/-- Finite values are ordered as their keys are. -/
theorem f32Int_lt_iff (a b : F32) : f32Int a < f32Int b ↔ f32Key a < f32Key b := by
  have hm := magUnits_strictMono
  have h0 : magUnits 0 = 0 := by decide
  have h1 := hm.lt_iff_lt (a := f32Mag a) (b := f32Mag b)
  have h2 := hm.lt_iff_lt (a := f32Mag b) (b := f32Mag a)
  have h3 := hm.lt_iff_lt (a := 0) (b := f32Mag a)
  have h4 := hm.lt_iff_lt (a := 0) (b := f32Mag b)
  rw [h0] at h3 h4
  unfold f32Int f32Key f32Units
  generalize magUnits (f32Mag a) = x at *
  generalize magUnits (f32Mag b) = y at *
  generalize f32Mag a = c at *
  generalize f32Mag b = d at *
  cases f32Neg a <;> cases f32Neg b <;> simp <;> omega

/-- A magnitude that needs no bit below the 24 kept is its own rounding. -/
theorem roundMag_exact {n : Nat} (hd : 2 ^ dropBits n 0 ∣ n) (hf : n < 33554431 * 2 ^ 252) :
    roundMag n 0 < f32InfMag ∧ magUnits (roundMag n 0) = n := by
  have hlt : roundMag n 0 < f32InfMag := by
    refine Nat.lt_of_le_of_ne (roundMag_le_inf n 0) fun h => ?_
    have := (roundMag_inf_iff n 0).1 h
    omega
  refine ⟨hlt, ?_⟩
  obtain ⟨-, hq, hk⟩ := keptBits_spec n 0
  have hr : roundShift n (dropBits n 0) = n / 2 ^ dropBits n 0 := by
    have := Nat.two_pow_pos (dropBits n 0)
    simp only [roundShift, Nat.shiftRight_eq_div_pow, Nat.one_shiftLeft, Nat.mod_eq_zero_of_dvd hd]
    rw [if_neg (by omega), if_neg (by omega)]
  rw [roundMag_eq, hr, Nat.sub_zero] at hlt ⊢
  rw [Nat.min_eq_right (by omega), magUnits_eq hk (by omega), Nat.div_mul_cancel hd]

/-- Distances to a signed value from those to its magnitude `n`: a value of the same sign and magnitude `A`
is no farther than one of any sign and magnitude `B`, where `A` is no farther from `n` than `B` and zero
are; and where it is as far, the other value has the same sign or is zero. -/
theorem signed_dist {neg sx : Bool} {A B n : Nat} (a1 : ((A : Int) - n).natAbs ≤ ((B : Int) - n).natAbs)
    (a3 : ((A : Int) - n).natAbs ≤ (((0 * 2 ^ sh : Nat) : Int) - n).natAbs) :
    ((if neg then -(A : Int) else A) - (if neg then -(n : Int) else n)).natAbs
        ≤ ((if sx then -(B : Int) else B) - (if neg then -(n : Int) else n)).natAbs
      ∧ (((if neg then -(A : Int) else A) - (if neg then -(n : Int) else n)).natAbs
          = ((if sx then -(B : Int) else B) - (if neg then -(n : Int) else n)).natAbs →
        ((A : Int) - n).natAbs = ((B : Int) - n).natAbs ∧ (sx = neg ∨ B = 0)) := by
  rw [Nat.zero_mul] at a3
  cases neg <;> cases sx <;> simp <;> omega

/-- The rounding of a magnitude under the sign of a value is that value rounded once, to nearest, ties to
even (00_scope R7). -/
theorem f32Round_rounded {v : Int} {neg : Bool} {n sh : Nat} (hn : n = v.natAbs)
    (hs : v ≠ 0 → neg = decide (v < 0)) : RoundedTo (f32Round neg n sh) v sh := by
  obtain ⟨hneg, hmag, hnum⟩ := f32Round_spec neg n sh
  have hinf := roundMag_inf_iff n sh
  have hcut := roundMag_eq n sh
  rw [← hmag] at hinf hcut
  generalize f32Round neg n sh = r at *
  have hv : v = if neg then -(n : Int) else n := by
    by_cases h : v = 0
    · subst h; simp at hn; subst hn; simp
    · have := hs h; subst this; simp; split <;> omega
  have hint : ∀ x : F32, f32Int x * 2 ^ sh =
      if f32Neg x then -((f32Units x * 2 ^ sh : Nat) : Int) else ((f32Units x * 2 ^ sh : Nat) : Int) := by
    intro x; unfold f32Int; split <;> simp
  have hpush : ∀ m, ((magUnits m : Int) * 2 ^ sh) = ((magUnits m * 2 ^ sh : Nat) : Int) := fun m => by
    push_cast; rfl
  have near : f32Finite r = true → ∀ x : F32,
      (f32Int r * 2 ^ sh - v).natAbs ≤ (f32Int x * 2 ^ sh - v).natAbs
      ∧ ((f32Int r * 2 ^ sh - v).natAbs = (f32Int x * 2 ^ sh - v).natAbs → f32Int x ≠ f32Int r →
        f32Mag r % 2 = 0) := by
    intro hfin x
    simp only [f32Finite, decide_eq_true_eq] at hfin
    have hr : f32Mag r = (dropBits n sh - sh) * 8388608 + roundShift n (dropBits n sh) := by omega
    obtain ⟨a1, a2⟩ := roundShift_nearest n sh (f32Mag x)
    obtain ⟨a3, -⟩ := roundShift_nearest n sh 0
    rw [← hr, hpush, hpush] at a1 a2 a3
    rw [show magUnits 0 = 0 by decide] at a3
    obtain ⟨b1, b2⟩ := signed_dist (neg := neg) (sx := f32Neg x) a1 a3
    rw [hint, hint, hneg, hv]
    refine ⟨b1, fun e ne => ?_⟩
    obtain ⟨b3, b4⟩ := b2 e
    refine a2 b3 fun eq => ne ?_
    have hz := b4.imp_right fun h =>
      (Nat.mul_eq_zero.1 h).resolve_right (Nat.ne_of_gt (Nat.two_pow_pos sh))
    simp only [f32Int, f32Units, hneg, eq] at hz ⊢
    rcases hz with hz | hz
    · rw [hz]
    · simp [hz]
  refine ⟨hnum, fun h => by rw [hneg, hs h], ?_, fun h x _ => (near h x).1, fun h x _ => (near h x).2⟩
  rw [← hn, ← hinf]
  simp only [f32IsInf, decide_eq_true_eq]

end Sys2Proof.Machine
end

--------------------------------

▶ _PROBLEM TO SOLVE_:
Among the lines above, which ones hold the string "hmag"? Show them.

▶ _RESULT OF THIS TASK_:
  obtain ⟨hneg, hmag, hnum⟩ := f32Round_spec neg n sh
  rw [← hmag] at hinf hcut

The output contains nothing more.